The first things to note about Indonesia are a) It has a lot of people b) It has a lot of young people and c) It is the world’s most populous Islamic nation. Its population is only surpassed by China, India and the USA with an incredible 275 million people and it is thought that approximately 165 million are under 30, with a median age of around 28 years (by comparison the USA is around 36). The population quite literally doubled in 40 years between 1970 and 2010 making it a very busy and a very young place. Approximately 85% of Indonesians are Muslim and predominantly Sunni, however the constitution recognizes religious freedom, and 6 religions are officially recognized: Islam, Protestantism, Catholicism, Buddhism, Hinduism, and Confucianism. Interestingly Hinduism accounts for approximately 1.5% of the countries religious beliefs, although it is practiced by 87% of the population in Bali, which is why we also have a pork dish in today’s menu representative of this beautiful island.

The total number of islands in Indonesia is hotly disputed, namely due to some islands only appearing at low tide and depending on the surveying techniques used. Travellers however can experience completely different cultures, foods, dialects, and customs depending on the shores they step foot in. It is home to the world’s second, third and sixth largest islands and the world’s most populous island, Java, has a population of 139 million people with approximately 84 million speaking Javanese. That is more speakers than the entire population of the UK for what is not even recognised as the country’s official language. To really sum up the diversity of Indonesia one can look at the sprawling metropolis of Jakarta, home to over 10 million people and over 40 skyscrapers reaching more than 200m tall. In 2017 alone five 200-meter-plus skyscrapers were built and yet head east to provinces such as Papua and it is estimated you can find (if you look hard enough), nearly 50% of the worlds uncontacted tribes, some of which were fierce head-hunters in times gone by…and I am not talking about recruitment! If you are planning to island hop leave some room in the luggage for a few phrase books as approximately 700 languages and dialects are spoken across the archipelago with 270 dialects being spoken in one province alone!

The infamous Krakatoa eruption of 1883 is arguably the most famous in history and certainly produced one of the largest sounds, rupturing people’s eardrums over 40 miles away. With 127 volcanoes remaining active, it is a fact of life that millions of people are living within proximity of volcanoes which could erupt at any time. It was only 2 years ago that tourists in Bali got a fright with the eruption of Gunung Agung, but fortunately nothing eligible to go in the history books. It is home to the world’s largest volcanic lake, Lake Toba and it is believed that the eruption which caused the lake, threw so much debris into the atmosphere that it caused 1000 years of cooler temperatures across the planet. In the centre of this lake alone is the island of Pulau Samosir, home to the Batak people and a new island pushed up by volcanic activity.
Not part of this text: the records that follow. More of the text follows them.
/-- R73 with the key of R72: the mask keeps the length and XORs byte `i` with KEY[i mod 7]. -/
def Obligations.MaskXorsByPosition : Prop :=
  ∀ s : List Byte, (mask s).length = s.length ∧
    ∀ (i : Nat) (b : Byte), s[i]? = some b →
      (mask s)[i]? = some (b ^^^
        [0x47#8, 0x72#8, 0x6F#8, 0x77#8, 0x61#8, 0x74#8, 0x74#8].getD (i % 7) 0x00#8)

/-- R74's inference: the mask is its own inverse. -/
def Obligations.MaskTwiceIsIdentity : Prop :=
  ∀ s : List Byte, mask (mask s) = s

/-! ## FRAME -/

/-- R79, for FRAME and DECODE: Truncated(10, L) before any byte is read; then, from the header alone,
Truncated(dl + 8, L) and LengthMismatch(dl + 8, L), `dl + 8` not wrapping. -/
def Obligations.FrameLengthChecks : Prop :=
  ∀ i ∈ [Instr.frame, Instr.decode], ∀ s : State,
    (s.inLen.toNat < 10 →
      exec i s = .next (s.frameFailed 0x00000105#32 10#32 s.inLen)) ∧
    (∀ i0 i1 p0 p1 d0 d1 unit kind : Byte, 10 ≤ s.inLen.toNat →
      (∀ j, j < 8 → s.inBuf.read j = [i0, i1, p0, p1, d0, d1, unit, kind][j]?) →
      (s.inLen.toNat < d0.toNat * 256 + d1.toNat + 8 →
        exec i s = .next
          (s.frameFailed 0x00000105#32 (BitVec.ofNat 32 (d0.toNat * 256 + d1.toNat + 8)) s.inLen)) ∧
      (d0.toNat * 256 + d1.toNat + 8 < s.inLen.toNat →
        exec i s = .next
          (s.frameFailed 0x00000405#32 (BitVec.ofNat 32 (d0.toNat * 256 + d1.toNat + 8)) s.inLen)))

/-- R80, for FRAME and DECODE: when the lengths agree and the received checksum is not the CRC of the bytes before
it, still obfuscated, the command ends with ChecksumMismatch(received, computed) and no part of the frame. -/
def Obligations.FrameChecksumMismatch : Prop :=
  ∀ i ∈ [Instr.frame, Instr.decode], ∀ (s : State) (i0 i1 p0 p1 d0 d1 unit kind c0 c1 : Byte) (pl : List Byte),
    s.inputIs (wireBody i0 i1 p0 p1 d0 d1 unit kind pl ++ [c0, c1]) →
    pl.length + 2 = d0.toNat * 256 + d1.toNat →
    crc16 (wireBody i0 i1 p0 p1 d0 d1 unit kind pl) ≠ c0 ++ c1 →
    exec i s = .next (s.frameFailed 0x00000205#32 ((c0 ++ c1 : BitVec 16).setWidth 32)
      ((crc16 (wireBody i0 i1 p0 p1 d0 d1 unit kind pl)).setWidth 32))

/-- R81, R82: when the lengths agree and the checksum matches, FRAME writes the header fields, both checksums, the
kind class and the unmasked payload, and sets FRAME_VALID; an error writes none of them. -/
def Obligations.FrameCommitsTheDecodedFrame : Prop :=
  (∀ (s : State) (i0 i1 p0 p1 d0 d1 unit kind c0 c1 : Byte) (pl : List Byte),
    s.inputIs (wireBody i0 i1 p0 p1 d0 d1 unit kind pl ++ [c0, c1]) →
    pl.length + 2 = d0.toNat * 256 + d1.toNat →
    crc16 (wireBody i0 i1 p0 p1 d0 d1 unit kind pl) = c0 ++ c1 →
    exec .frame s = .next { s.clearedWith 0x00000009#32 with
      frame := frameGroupOf i0 i1 p0 p1 d0 d1 unit kind c0 c1
      outBuf := mask pl }) ∧
  (∀ s t : State, exec .frame s = .next t → flag frameValidBit t.status = false →
    t.frame = {} ∧ t.outBuf = [])

/-- R59, R78: the class of every kind byte. -/
def Obligations.KindClassTable : Prop :=
  ∀ kind : Byte, kindClassOf kind =
    if kind = 0x03#8 then 1 else if kind = 0x04#8 then 2 else if kind = 0x16#8 then 3
    else if kind = 0x18#8 then 4 else if kind = 0x19#8 then 5 else if kind = 0x20#8 then 6
    else if kind = 0x50#8 then 7 else 0

/-- R118 F7: CRC16 and XOR are refused when any input byte is unwritten; FRAME and DECODE, with `L >= 10`, when a
header byte is, and once the lengths agree when any input byte is. -/
def Obligations.UnwrittenInputIsRefused : Prop :=
  (∀ i ∈ [Instr.crc16, Instr.xor], ∀ (s : State) (j : Nat), j < s.inLen.toNat → s.inBuf.read j = none →
    exec i s = .refused .unwrittenInput) ∧
  (∀ i ∈ [Instr.frame, Instr.decode], ∀ (s : State) (j : Nat), 10 ≤ s.inLen.toNat → j < 8 →
    s.inBuf.read j = none → exec i s = .refused .unwrittenInput) ∧
  (∀ i ∈ [Instr.frame, Instr.decode], ∀ (s : State) (j : Nat) (d0 d1 : Byte), 10 ≤ s.inLen.toNat →
    s.inBuf.read 4 = some d0 → s.inBuf.read 5 = some d1 →
    s.inLen.toNat = d0.toNat * 256 + d1.toNat + 8 → j < s.inLen.toNat →
    s.inBuf.read j = none → exec i s = .refused .unwrittenInput)

/-- R71's inference: the CRC16 command over the frame without its last two bytes gives the CRC_CALC of a successful
FRAME. -/
def Obligations.Crc16OfBodyIsTheFrameCrc : Prop :=
  ∀ s t : State, exec .frame s = .next t → flag frameValidBit t.status = true →
    ∃ u, exec .crc16 { s with inLen := s.inLen - 2#32 } = .next u ∧ u.frame.crcCalc = t.frame.crcCalc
If the volcanoes do not dominate the incredible scenery and landscapes the animals and fauna do. It is the only place in the world to see Komodo dragons in the wild. They do occasionally attack people but are not nearly as dangerous as the many cobras that live there, and I certainly would not want to have come face to face with what the Guinness Book of World Records lists as the longest captured snake, the 32ft reticulated python found on the Indonesian island of Sulawesi in 1912!  I would however, very much like to meet an Orangutan and Sumatra and Borneo (Borneo being shared with Malaysia and Brunei) are the only places in the world where it is possible to see these beautiful creatures in the wild. If you do find yourself trekking through the most heavily forested place on earth outside of the Amazon, and you come across a strange smell akin to rotten meat, don’t panic…it may not be a 30ft python’s leftovers but in fact could well be the world’s most odorous plant. The Amorphophallus titanium found in Indonesia releases such a foul odour when it blooms it can be smelled half a mile away.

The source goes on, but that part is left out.